Beauty's Duty
Beauty's Duty (1913) is a short uncompleted "playlet" by George Bernard Shaw. It is a dialogue between a man and his lawyer about the man's wife. The husband has traditional views on marriage. The wife is more idiosyncratic in her thinking.
Beauty's Duty | |
---|---|
Written by | George Bernard Shaw |
Date premiered | unperformed |
Original language | English |
Subject | A man is outraged by his wife's views on love |
Genre | comedy of manners |
Setting | A solicitor's office |
Characters
- Husband
- Solicitor
- Solicitor's clerk
Plot
The husband tells his lawyer that he needs to legally separate from his wife. The lawyer says he has no grounds for doing so, as his wife appears to have done nothing wrong. The husband says she has some extraordinary ideas. She believes that her beauty and charm are such that men fall in love with her easily. Since she has a talent for making men love her, it would be wrong not to use her talent on as many men as she can.
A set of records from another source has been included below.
theorem mntImageBlock_wf (hd : FrameHdr) (payload : List Byte) (t : Nat) (s : State) (h : s.wf = true) :
    LeadsToWf (execMntImageBlock hd payload t s) :=
  frame_leadsToWf h _ _ _ _ _ fun ret m => by (repeat' split) <;> simp

theorem unknownFrame_wf (typ : Byte) (hd : FrameHdr) (payload : List Byte) (t : Nat) (s : State) (h : s.wf = true) :
    LeadsToWf (execUnknownFrame typ hd payload t s) :=
  frame_leadsToWf h _ _ _ _ _ fun ret m => by dsimp only; split <;> simp

theorem cycFrame_wf (hd : FrameHdr) (payload : List Byte) (t : Nat) (s : State) (h : s.wf = true) :
    LeadsToWf (execCycFrame hd payload t s) :=
  whenCellar_leadsToWf h fun m hm => by
    dsimp only
    split
    · simpa using hm
    · rw [mems_ite, modLine_mems, ite_self, receive_mems _ _ _ _ _ (fun ret m => by (repeat' split) <;> simp), atT_mems]
      exact hm

theorem retFrame_wf (hd : FrameHdr) (payload : List Byte) (t : Nat) (s : State) (h : s.wf = true) :
    LeadsToWf (execRetFrame hd payload t s) :=
  frame_leadsToWf h _ _ _ _ _ fun ret m => by dsimp only; (repeat' split) <;> simp

theorem rcFrame_wf (hd : FrameHdr) (payload : List Byte) (t : Nat) (s : State) (h : s.wf = true) :
    LeadsToWf (execRcFrame hd payload t s) :=
  frame_leadsToWf h _ _ _ _ _ fun ret m => by dsimp only; (repeat' split) <;> simp

theorem rcReturn_wf (hd : FrameHdr) (payload : List Byte) (t : Nat) (s : State) (h : s.wf = true) :
    LeadsToWf (execRcReturn hd payload t s) :=
  frame_leadsToWf h _ _ _ _ _ fun ret m => by dsimp only; (repeat' split) <;> simp

theorem rollcallComplete_wf (hd : FrameHdr) (payload : List Byte) (t : Nat) (s : State) (h : s.wf = true) :
    LeadsToWf (execRollcallComplete hd payload t s) :=
  frame_leadsToWf h _ _ _ _ _ fun ret m => by split <;> simp

theorem laneTake_wf (g : LaneHdr) (f : Node → Node) (n : Node) (hf : ∀ m, m.mems.wf = true → (f m).mems.wf = true)
    (h : n.mems.wf = true) : (n.laneTake g f).mems.wf = true := by
  unfold Node.laneTake
  extract_lets got
  split
  · exact h
  · exact hf _ h

/-- A result of the partner: a CASCADE_SET that it ends installs followers. -/
theorem result_wf (g : LaneHdr) (x : RelayResult) (t : Nat) (s : State) (h : s.wf = true) : LeadsToWf (execResult g x t s) :=
  whenUp_leadsToWf h fun m hm => laneTake_wf g _ _ (fun m hm => by split <;> simp [hm]) hm

theorem refSwitch_wf (grpB : Bool) (t : Nat) (s : State) (h : s.wf = true) : LeadsToWf (execRefSwitch grpB t s) :=
  whenUp_leadsToWf h fun m hm => eachCh_keeps (fun m => m.mems.wf = true) _ (fun c m hm => by
    split
    · exact hm
    · dsimp only
      split
      · exact hm
      · simpa using setPar_wf _ _ _ m hm) _ hm

theorem resetnFall_wf (t : Nat) (s : State) (h : s.wf = true) : LeadsToWf (execResetnFall t s) :=
  upd_leadsToWf (whenCellar_wf _ (fun m hm => by simpa using holdCore_wf _ (m.atT t) hm) _ h)
/-! ### The supplies and the reset pins -/

theorem vcelValid_wf (s : State) (h : s.wf = true) : LeadsToWf (execVcelValid s) := by
  have h : s.node.mems.wf = true := h
  exact upd_leadsToWf (by simp [h])

theorem vcelLost_wf (s : State) (h : s.wf = true) : LeadsToWf (execVcelLost s) := by
  have h : s.node.mems.wf = true := h
  exact upd_leadsToWf (by simp [h])

theorem resetnRise_wf (t : Nat) (s : State) (h : s.wf = true) : LeadsToWf (execResetnRise t s) := by
  have h : s.node.mems.wf = true := h
  exact upd_leadsToWf (by simp [h])

theorem cresetnFall_wf (t : Nat) (s : State) (h : s.wf = true) : LeadsToWf (execCresetnFall t s) := by
  have h : s.node.mems.wf = true := h
  exact upd_leadsToWf (by simp [h])

theorem cresetnRise_wf (t : Nat) (s : State) (h : s.wf = true) : LeadsToWf (execCresetnRise t s) := by
  have h : s.node.mems.wf = true := h
  exact upd_leadsToWf (by simp [h])

theorem clrnFall_wf (t : Nat) (s : State) (h : s.wf = true) : LeadsToWf (execClrnFall t s) := by
  have h : s.node.mems.wf = true := h
  exact upd_leadsToWf (by simp [h])

theorem clrnRise_wf (t : Nat) (s : State) (h : s.wf = true) : LeadsToWf (execClrnRise t s) := by
  have h : s.node.mems.wf = true := h
  exact upd_leadsToWf (by simp [h])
At this point the solicitor's clerk enters and says that a beautiful woman has just arrived. The solicitor asks who she is, but the clerk says it would have been a violation of her perfection to ask her name. The husband says it must be his wife trying out her "talent" on the clerk.
Productions
In its fragmentary form, the playlet was not intended for stage performance, and was left in an incomplete state. It was not published until 1934. According to A.M. Gibbs the playlet is influenced by the characterisation of Mr. Guppy in Dickens' novel Bleak House.[1]
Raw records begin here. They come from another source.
-- ==== Sys2Proof/Syntax.lean ====
section
/-! DEFINITION. The abstract syntax: the head word and extensions of spec/10_encoding_and_assembly.md (R219, R223 to
R229) as structures, and one constructor of `Instr` for each row of spec/opcode_table.json. -/

namespace Sys2Proof

/-- R219: the fields D, W, A and B of the head word; S, X and OP are fixed by the constructor. -/
structure Head where
  d : BitVec 2
  w : BitVec 4
  a : BitVec 8
  b : BitVec 8
  deriving DecidableEq, Repr

/-- R223: the G extension. -/
structure GExt where
  c : BitVec 8
  e : BitVec 8
  p : BitVec 3
  pn : Bool
  tb : Bool
  tc : Bool
  te : Bool
  rm : BitVec 3
  sat : Bool
  t : BitVec 5
  deriving DecidableEq, Repr

/-- R225: the I extension. -/
structure IExt where
  imm : BitVec 16
  p : BitVec 3
  pn : Bool
  tb : Bool
  sub : BitVec 11
  deriving DecidableEq, Repr

/-- R226: the M extension. -/
structure MExt where
  c : BitVec 8
  imm : BitVec 12
  f : BitVec 4
  ord : BitVec 2
  sz : BitVec 3
  p : BitVec 3
  deriving DecidableEq, Repr

/-- R227: the B extension, with its reserved bits [3:0]. -/
structure BExt where
  off : BitVec 24
  p : BitVec 3
  pn : Bool
  rsv : BitVec 4
  deriving DecidableEq, Repr

/-- R228: the N extension, with its reserved bit [0]. -/
structure NExt where
  c : BitVec 8
  e : BitVec 8
  f : BitVec 4
  ec : BitVec 2
  shape : BitVec 5
  g : BitVec 3
  gn : Bool
  rsv : Bool
  deriving DecidableEq, Repr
During World War II the BBC planned to broadcast it in Arabic translation on the radio as part of a promotion of British culture in Arab countries. A writer was commissioned to flesh it out and provide a clear beginning and ending. Shaw was sent the English version of the proposed full text in December 1943. He wrote back in February 1944, apologising for the delay by saying that he must have been "speechless with amazement" that the BBC thought this was suitable: "how anyone with the faintest conception of the difference between Arabia and Bloomsbury could contemplate throwing B's D at the head of a Bedouin passes my understanding". The BBC replied that they were sure it "would have admirably beguiled the Bedouins", but dropped the production.[2]
References
- Gibbs, A.N., "Heartbreak House", in Bertolini, J.A. (ed), Shaw and Other Playwrights, Penn State Press, 1993, P.131.
- Conolly, Leonard, Bernard Shaw and the BBC, University of Toronto Press, 2009, p.128.